■ INFORMATION PROVIDED ■
====
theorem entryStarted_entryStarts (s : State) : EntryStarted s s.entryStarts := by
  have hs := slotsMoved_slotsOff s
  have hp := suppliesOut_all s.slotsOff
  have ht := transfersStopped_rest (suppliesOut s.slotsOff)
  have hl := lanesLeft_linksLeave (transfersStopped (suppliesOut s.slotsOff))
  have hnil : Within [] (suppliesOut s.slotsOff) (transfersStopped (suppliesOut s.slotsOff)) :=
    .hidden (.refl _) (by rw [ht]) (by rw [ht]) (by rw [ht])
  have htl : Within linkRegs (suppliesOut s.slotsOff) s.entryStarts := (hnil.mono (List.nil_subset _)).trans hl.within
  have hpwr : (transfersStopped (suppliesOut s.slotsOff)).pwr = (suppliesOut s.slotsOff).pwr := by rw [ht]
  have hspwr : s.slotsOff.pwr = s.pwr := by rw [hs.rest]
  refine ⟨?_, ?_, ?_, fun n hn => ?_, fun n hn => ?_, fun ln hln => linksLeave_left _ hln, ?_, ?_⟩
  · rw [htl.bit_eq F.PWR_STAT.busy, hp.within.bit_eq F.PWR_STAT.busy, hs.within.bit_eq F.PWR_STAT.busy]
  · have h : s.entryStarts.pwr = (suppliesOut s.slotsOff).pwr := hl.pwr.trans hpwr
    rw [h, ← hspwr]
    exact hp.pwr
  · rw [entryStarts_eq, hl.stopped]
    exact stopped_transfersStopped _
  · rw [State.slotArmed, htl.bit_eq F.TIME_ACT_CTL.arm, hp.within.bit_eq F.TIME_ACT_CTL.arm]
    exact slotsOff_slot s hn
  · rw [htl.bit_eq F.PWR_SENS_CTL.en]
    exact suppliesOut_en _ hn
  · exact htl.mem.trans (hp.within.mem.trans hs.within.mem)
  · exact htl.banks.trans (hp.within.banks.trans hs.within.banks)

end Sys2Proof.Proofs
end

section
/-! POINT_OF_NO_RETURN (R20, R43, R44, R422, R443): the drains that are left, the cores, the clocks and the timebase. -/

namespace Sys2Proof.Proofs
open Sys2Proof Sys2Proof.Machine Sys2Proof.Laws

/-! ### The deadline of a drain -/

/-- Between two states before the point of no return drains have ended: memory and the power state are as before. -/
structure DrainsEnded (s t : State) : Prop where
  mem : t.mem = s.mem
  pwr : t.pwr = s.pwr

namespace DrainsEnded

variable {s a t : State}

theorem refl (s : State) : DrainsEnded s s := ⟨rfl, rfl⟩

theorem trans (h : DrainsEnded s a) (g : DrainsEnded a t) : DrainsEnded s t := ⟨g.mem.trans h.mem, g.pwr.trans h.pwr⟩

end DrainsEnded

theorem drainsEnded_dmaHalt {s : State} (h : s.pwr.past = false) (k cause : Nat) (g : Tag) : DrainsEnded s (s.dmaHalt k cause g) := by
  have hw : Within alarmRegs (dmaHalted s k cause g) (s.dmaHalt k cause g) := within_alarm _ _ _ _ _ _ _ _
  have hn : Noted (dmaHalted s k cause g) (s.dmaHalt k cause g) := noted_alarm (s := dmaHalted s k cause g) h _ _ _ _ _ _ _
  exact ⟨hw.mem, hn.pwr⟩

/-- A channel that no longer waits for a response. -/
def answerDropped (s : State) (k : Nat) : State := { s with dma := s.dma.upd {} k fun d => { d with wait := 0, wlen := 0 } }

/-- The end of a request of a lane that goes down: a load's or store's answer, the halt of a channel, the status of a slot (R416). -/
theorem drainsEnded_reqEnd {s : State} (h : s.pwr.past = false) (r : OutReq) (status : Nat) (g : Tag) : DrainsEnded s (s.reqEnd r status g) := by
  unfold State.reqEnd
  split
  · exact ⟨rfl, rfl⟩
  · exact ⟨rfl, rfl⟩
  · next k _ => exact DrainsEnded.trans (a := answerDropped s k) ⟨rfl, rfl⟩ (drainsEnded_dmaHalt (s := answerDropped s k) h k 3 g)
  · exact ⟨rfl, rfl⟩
====
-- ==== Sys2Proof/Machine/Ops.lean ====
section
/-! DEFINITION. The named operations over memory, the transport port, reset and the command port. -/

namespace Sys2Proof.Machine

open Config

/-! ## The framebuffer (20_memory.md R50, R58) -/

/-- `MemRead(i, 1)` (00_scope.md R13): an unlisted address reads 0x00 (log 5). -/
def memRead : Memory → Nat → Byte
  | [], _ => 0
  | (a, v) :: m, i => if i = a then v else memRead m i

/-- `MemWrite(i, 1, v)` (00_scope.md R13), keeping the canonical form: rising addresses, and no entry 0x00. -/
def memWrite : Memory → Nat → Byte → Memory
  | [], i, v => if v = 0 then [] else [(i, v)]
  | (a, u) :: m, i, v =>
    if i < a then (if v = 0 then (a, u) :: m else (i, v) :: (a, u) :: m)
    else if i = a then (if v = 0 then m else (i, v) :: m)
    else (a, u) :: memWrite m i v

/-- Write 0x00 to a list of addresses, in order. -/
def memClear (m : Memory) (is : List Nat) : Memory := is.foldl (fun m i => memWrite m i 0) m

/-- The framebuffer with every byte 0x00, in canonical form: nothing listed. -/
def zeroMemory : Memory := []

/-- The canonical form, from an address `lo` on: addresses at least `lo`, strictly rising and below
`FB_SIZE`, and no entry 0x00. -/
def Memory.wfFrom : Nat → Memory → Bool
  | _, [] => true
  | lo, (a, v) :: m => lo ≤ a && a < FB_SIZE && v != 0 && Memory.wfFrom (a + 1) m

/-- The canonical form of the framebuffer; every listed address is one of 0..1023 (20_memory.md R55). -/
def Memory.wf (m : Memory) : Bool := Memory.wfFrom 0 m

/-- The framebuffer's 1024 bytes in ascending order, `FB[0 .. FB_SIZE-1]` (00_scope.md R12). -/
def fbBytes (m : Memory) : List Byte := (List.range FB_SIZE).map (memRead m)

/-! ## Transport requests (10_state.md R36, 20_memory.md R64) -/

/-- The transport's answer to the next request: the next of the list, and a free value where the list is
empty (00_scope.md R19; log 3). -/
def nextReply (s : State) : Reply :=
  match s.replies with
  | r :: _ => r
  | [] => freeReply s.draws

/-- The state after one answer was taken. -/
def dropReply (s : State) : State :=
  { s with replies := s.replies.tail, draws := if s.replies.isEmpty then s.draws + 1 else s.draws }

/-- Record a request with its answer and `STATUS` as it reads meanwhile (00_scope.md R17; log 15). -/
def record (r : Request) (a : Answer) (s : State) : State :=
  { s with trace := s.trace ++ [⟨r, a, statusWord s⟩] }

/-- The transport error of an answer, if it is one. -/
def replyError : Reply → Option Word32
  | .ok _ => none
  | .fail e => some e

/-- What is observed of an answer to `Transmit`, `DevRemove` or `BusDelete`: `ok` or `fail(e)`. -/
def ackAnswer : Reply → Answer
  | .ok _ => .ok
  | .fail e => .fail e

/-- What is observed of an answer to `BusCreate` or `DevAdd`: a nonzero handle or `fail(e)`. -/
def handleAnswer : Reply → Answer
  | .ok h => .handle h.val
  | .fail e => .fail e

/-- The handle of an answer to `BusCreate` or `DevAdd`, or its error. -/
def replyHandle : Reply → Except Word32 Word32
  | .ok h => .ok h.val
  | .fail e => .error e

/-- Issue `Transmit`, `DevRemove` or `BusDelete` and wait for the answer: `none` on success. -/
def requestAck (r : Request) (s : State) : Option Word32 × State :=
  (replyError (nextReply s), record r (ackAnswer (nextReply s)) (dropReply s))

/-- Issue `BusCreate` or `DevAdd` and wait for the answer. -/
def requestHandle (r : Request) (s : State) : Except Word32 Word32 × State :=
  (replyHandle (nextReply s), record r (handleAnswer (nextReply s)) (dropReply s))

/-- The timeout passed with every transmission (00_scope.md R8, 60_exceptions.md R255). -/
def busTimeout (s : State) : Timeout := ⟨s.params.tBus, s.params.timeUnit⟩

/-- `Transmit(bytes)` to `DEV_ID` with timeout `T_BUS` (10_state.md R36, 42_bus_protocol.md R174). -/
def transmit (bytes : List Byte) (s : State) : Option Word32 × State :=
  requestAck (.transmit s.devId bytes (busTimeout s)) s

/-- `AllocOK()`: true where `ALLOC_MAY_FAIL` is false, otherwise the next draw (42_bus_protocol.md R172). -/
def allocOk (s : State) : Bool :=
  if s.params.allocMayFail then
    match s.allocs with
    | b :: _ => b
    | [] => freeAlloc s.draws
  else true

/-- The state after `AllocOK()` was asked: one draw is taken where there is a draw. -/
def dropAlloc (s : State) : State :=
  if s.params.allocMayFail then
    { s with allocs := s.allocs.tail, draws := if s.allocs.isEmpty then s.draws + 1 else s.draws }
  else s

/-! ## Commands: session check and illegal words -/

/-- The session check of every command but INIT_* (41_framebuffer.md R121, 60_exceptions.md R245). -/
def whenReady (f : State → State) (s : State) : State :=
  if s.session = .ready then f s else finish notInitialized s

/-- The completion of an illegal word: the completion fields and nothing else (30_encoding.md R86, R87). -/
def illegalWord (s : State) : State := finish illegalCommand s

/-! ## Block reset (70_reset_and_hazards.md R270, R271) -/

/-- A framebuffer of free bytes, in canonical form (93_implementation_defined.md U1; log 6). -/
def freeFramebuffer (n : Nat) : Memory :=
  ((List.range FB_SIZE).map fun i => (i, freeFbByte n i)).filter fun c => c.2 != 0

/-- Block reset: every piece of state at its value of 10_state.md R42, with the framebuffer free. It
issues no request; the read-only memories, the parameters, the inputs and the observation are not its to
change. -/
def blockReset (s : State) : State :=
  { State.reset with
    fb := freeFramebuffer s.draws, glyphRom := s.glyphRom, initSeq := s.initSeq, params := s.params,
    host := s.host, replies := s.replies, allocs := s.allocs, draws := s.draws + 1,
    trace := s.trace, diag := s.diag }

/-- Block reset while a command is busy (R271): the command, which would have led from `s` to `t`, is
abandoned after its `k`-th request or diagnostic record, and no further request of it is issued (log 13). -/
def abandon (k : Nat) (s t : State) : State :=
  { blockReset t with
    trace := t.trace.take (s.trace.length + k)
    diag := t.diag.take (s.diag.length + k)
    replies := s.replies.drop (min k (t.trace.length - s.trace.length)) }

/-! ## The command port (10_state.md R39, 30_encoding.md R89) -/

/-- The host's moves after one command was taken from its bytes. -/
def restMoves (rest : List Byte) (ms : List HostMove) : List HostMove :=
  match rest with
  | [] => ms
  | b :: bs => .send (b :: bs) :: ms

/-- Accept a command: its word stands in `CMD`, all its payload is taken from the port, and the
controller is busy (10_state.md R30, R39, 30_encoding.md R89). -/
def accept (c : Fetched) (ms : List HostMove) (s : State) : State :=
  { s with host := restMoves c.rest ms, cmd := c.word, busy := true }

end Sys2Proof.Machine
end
====
■ REQUIRED WORK ■
Where a line of the data holds the word "nothing", copy that line.

■ RESULT OF THIS EXERCISE ■
/-- The framebuffer with every byte 0x00, in canonical form: nothing listed. -/
/-- The completion of an illegal word: the completion fields and nothing else (30_encoding.md R86, R87). -/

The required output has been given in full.